– Она ненавидит тебя.
– Но еще больше она хочет силы. Власть – вот что нужно всем Бриггам, без исключения. А еще она боится: если не родит сына, Сверр вышвырнет ее. Вернет папаше и будет в своем праве. Когда Берта пробудит источник…
– Если, – поправил Кэлвин. – Ты не делала такого прежде.
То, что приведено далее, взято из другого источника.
/-- SEQ_STEP (R188 to R191): a generated op, a LOOP, or a FINC that joins those that wait. -/
def seqStep (n : Nat) (s : State) : State :=
  match (s.core n).mat.seq with
  | none => s
  | some r =>
    if r.finished then s
    else match r.steps[r.step]? with
      | none => s
      | some st =>
        let fret : BitVec 6 := fld 6 st.w1 5 0
        if stepOp st = 9 then modMat n (fun m => { m with seq := some (loopStep r st) }) s
        else if stepOp st = 7 ∨ stepOp st = 8 then
          if fret ≥ 48 then stepFault n r (fretFault fret.toNat) s
          else if stepOp st = 7 then
            let f := ((s.core n).relSeq, fret, BitVec.ofNat 32 (fieldOf st.w1 15 8))
            modMat n (fun m => { m with seq := some { r with fincs := r.fincs ++ [f], step := r.step + 1 } }) s
          else s
        else match stepWork r st (firstIteration r) with
          | none => s
          | some w => match genFault s n r.job w with
            | some f => stepFault n r f s
            | none => generate n r st w s

def execSeqStep (node : NodeNo) (s : State) : Host.Outcome State Fault Refusal := atCore node (seqStep node.val s)

/-- The generated ops not yet completed. -/
def generated (m : Matrix) : List MatJob := m.seqOps ++ (m.active.map (·.2)).filter (·.fromSeq)

/-- SEQ_FINC (R190): the oldest waiting FINC whose elders have all completed. -/
def seqFinc (n : Nat) (s : State) : State :=
  let m := (s.core n).mat
  match m.seq with
  | none => s
  | some r => match r.fincs with
    | [] => s
    | (q, f, v) :: rest =>
      if (generated m).all fun j => decide (q ≤ j.seq) then
        addIncOwn n { f := f, v := v } (modMat n (fun m => { m with seq := some { r with fincs := rest } }) s)
      else s

def execSeqFinc (node : NodeNo) (s : State) : Host.Outcome State Fault Refusal := atCore node (seqFinc node.val s)

/-- SEQ_FWAIT_PASS (R188, R190). -/
def seqFwait (n : Nat) (s : State) : State :=
  let c := s.core n
  match c.mat.seq with
  | none => s
  | some r =>
    if r.finished then s
    else match r.steps[r.step]? with
      | none => s
      | some st =>
        let f := fieldOf st.w1 5 0
        let areg := fieldOf st.w0 6 4
        if stepOp st = 8 ∧ f < 48 ∧ reached (c.fret f) (mapGet 0 r.a areg) then
          modMat n (fun m => { m with seq := some { (r.addA areg st.w2) with step := r.step + 1 } }) s
        else s

def execSeqFwaitPass (node : NodeNo) (s : State) : Host.Outcome State Fault Refusal := atCore node (seqFwait node.val s)

/-- SEQ_TABLE_END (R190, R66): every generated op has completed and every FINC has taken effect. -/
def endTable (n : Nat) (s : State) : State :=
  let m := (s.core n).mat
  match m.seq with
  | none => s
  | some r =>
    if (r.finished ∨ r.steps.length ≤ r.step) ∧ r.fincs = [] ∧ generated m = [] then
      let last := if r.finished then m.seqStep else BitVec.ofNat 6 (r.steps.length - 1)
      (modMat n (fun m => { m with seq := none, seqStep := last }) s).modCore n (dropRange r.job.seq)
    else s

def execSeqTableEnd (node : NodeNo) (s : State) : Host.Outcome State Fault Refusal :=
  atCore node <| settle node.val (endTable node.val s)

/-- MSEQ_CTL.ABORT (R193): the running table generates no more; an abort with none running has no effect. -/
def abortTable (n : Nat) (s : State) : State :=
  modMat n (fun m => match m.seq with
    | some r =>
      if r.finished ∨ r.steps.length ≤ r.step then m
      else { m with seq := some { r with finished := true }, seqAborted := true, seqStep := BitVec.ofNat 6 r.step }
    | none => m) s

def execMseqAbort (node : NodeNo) (s : State) : Host.Outcome State Fault Refusal := atCore node (abortTable node.val s)

end Sys2Proof.Machine
end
– Источник слушается меня – я поняла это в ту ночь, когда Сверр привел меня к нему. Он откликается. Я знаю правильные слова. Понадобится только немного крови Берты и силы.
– Которая на исходе.
– Чтобы подружить их, мне хватит.
– И все же я считаю, что ехать сейчас – ошибка.
– Кэл, они мне нужны, – выдохнула она шелестящим шепотом. – Ты со мной?
Анимаг нахмурился и кивнул.
– Всегда.
Лаверн улыбнулась, и улыбка ее была подобна лунному свету в чернильной ночи.
Берта
Люди в красных плащах пугали Берту.
Они заполнили двор. Просочились за крепкие замковые стены, будто полчища плотоядных муравьев, и ползали по замковой территории, позвякивая стальными доспехами.
Берта наблюдала за ними из окна. В дом они не заходили – боялись, видимо. Или им не было приказано, что более всего походило на правду.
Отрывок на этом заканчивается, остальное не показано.